WHAT YOU ARE ASKED TO DO: Take the records below and print them verbatim up to and including the line that carries "theorem witness_SlotCommandFrame : (targetSlot".
+++
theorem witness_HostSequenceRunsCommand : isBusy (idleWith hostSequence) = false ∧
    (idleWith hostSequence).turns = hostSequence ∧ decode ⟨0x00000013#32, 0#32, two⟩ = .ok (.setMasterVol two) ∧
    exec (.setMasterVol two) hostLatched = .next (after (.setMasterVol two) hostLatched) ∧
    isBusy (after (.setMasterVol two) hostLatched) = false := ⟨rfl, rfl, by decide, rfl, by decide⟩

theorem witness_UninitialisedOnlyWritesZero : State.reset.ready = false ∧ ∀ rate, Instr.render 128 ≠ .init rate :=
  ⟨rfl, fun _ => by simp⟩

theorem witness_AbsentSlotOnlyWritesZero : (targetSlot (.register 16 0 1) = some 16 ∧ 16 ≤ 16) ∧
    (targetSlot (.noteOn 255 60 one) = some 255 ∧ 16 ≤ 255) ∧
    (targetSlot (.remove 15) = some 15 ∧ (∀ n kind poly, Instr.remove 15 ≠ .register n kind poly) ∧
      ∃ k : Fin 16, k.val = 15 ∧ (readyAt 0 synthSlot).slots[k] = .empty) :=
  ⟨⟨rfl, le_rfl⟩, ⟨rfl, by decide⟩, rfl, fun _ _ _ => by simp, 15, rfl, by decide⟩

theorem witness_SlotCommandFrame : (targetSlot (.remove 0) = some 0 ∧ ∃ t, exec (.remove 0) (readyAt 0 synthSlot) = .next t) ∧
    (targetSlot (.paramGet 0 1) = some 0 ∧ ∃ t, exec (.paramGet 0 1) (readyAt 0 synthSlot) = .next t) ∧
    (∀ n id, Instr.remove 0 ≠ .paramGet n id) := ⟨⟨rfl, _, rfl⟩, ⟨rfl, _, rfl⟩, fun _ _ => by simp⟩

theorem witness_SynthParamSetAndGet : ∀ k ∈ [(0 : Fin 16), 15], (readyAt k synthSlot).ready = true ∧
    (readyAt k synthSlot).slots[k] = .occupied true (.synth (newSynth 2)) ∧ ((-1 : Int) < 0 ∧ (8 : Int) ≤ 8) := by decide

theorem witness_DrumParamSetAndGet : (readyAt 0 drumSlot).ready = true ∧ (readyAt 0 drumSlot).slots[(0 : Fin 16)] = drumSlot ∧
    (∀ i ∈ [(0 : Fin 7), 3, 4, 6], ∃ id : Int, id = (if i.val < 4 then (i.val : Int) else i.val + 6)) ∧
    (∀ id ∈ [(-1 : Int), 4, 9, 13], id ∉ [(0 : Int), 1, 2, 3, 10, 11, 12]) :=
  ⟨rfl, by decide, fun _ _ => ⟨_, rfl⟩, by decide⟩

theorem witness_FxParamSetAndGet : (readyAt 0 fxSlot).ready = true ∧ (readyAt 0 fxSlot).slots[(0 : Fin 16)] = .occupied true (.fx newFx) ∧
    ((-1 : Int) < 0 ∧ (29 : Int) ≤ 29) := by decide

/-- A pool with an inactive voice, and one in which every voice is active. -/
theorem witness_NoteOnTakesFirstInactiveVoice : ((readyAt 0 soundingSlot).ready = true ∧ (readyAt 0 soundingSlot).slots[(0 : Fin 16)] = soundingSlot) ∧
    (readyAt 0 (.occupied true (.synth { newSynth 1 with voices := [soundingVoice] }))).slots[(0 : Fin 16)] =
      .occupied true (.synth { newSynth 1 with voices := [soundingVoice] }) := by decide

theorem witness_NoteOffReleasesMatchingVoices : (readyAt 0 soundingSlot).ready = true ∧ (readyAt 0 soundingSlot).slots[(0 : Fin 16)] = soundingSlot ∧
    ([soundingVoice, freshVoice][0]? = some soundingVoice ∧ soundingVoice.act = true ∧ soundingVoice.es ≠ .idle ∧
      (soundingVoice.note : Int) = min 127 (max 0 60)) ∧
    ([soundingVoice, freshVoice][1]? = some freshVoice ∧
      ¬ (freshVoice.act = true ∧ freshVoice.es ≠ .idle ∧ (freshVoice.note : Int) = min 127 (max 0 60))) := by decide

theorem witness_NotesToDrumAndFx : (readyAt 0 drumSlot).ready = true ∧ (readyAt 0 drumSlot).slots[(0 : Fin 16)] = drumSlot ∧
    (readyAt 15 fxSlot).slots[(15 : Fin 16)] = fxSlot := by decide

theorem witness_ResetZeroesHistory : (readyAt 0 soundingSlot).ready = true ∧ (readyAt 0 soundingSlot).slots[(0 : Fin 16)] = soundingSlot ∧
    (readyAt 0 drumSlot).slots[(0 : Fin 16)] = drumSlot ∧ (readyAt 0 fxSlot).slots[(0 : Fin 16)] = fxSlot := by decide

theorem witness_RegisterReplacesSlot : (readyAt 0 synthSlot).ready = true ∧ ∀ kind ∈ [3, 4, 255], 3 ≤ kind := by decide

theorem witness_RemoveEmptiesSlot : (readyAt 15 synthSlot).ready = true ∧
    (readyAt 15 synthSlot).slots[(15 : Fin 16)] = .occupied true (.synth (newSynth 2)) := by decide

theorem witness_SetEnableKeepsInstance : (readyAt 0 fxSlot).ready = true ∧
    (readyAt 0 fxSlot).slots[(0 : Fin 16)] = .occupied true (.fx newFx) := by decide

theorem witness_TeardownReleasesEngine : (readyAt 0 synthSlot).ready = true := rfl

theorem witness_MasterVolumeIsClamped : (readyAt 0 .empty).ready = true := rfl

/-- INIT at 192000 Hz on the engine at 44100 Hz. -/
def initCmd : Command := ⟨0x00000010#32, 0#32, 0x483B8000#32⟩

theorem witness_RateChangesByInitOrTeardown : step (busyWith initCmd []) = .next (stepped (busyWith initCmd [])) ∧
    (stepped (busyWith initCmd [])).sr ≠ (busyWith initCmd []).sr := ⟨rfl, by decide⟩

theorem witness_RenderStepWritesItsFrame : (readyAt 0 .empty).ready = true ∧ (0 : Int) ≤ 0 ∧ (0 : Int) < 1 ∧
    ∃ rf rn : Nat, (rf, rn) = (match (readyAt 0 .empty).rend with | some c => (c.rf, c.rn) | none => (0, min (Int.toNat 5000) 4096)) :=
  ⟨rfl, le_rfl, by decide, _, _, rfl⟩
+++
EXERCISE RESULT:
theorem witness_HostSequenceRunsCommand : isBusy (idleWith hostSequence) = false ∧
    (idleWith hostSequence).turns = hostSequence ∧ decode ⟨0x00000013#32, 0#32, two⟩ = .ok (.setMasterVol two) ∧
    exec (.setMasterVol two) hostLatched = .next (after (.setMasterVol two) hostLatched) ∧
    isBusy (after (.setMasterVol two) hostLatched) = false := ⟨rfl, rfl, by decide, rfl, by decide⟩

theorem witness_UninitialisedOnlyWritesZero : State.reset.ready = false ∧ ∀ rate, Instr.render 128 ≠ .init rate :=
  ⟨rfl, fun _ => by simp⟩

theorem witness_AbsentSlotOnlyWritesZero : (targetSlot (.register 16 0 1) = some 16 ∧ 16 ≤ 16) ∧
    (targetSlot (.noteOn 255 60 one) = some 255 ∧ 16 ≤ 255) ∧
    (targetSlot (.remove 15) = some 15 ∧ (∀ n kind poly, Instr.remove 15 ≠ .register n kind poly) ∧
      ∃ k : Fin 16, k.val = 15 ∧ (readyAt 0 synthSlot).slots[k] = .empty) :=
  ⟨⟨rfl, le_rfl⟩, ⟨rfl, by decide⟩, rfl, fun _ _ _ => by simp, 15, rfl, by decide⟩

theorem witness_SlotCommandFrame : (targetSlot (.remove 0) = some 0 ∧ ∃ t, exec (.remove 0) (readyAt 0 synthSlot) = .next t) ∧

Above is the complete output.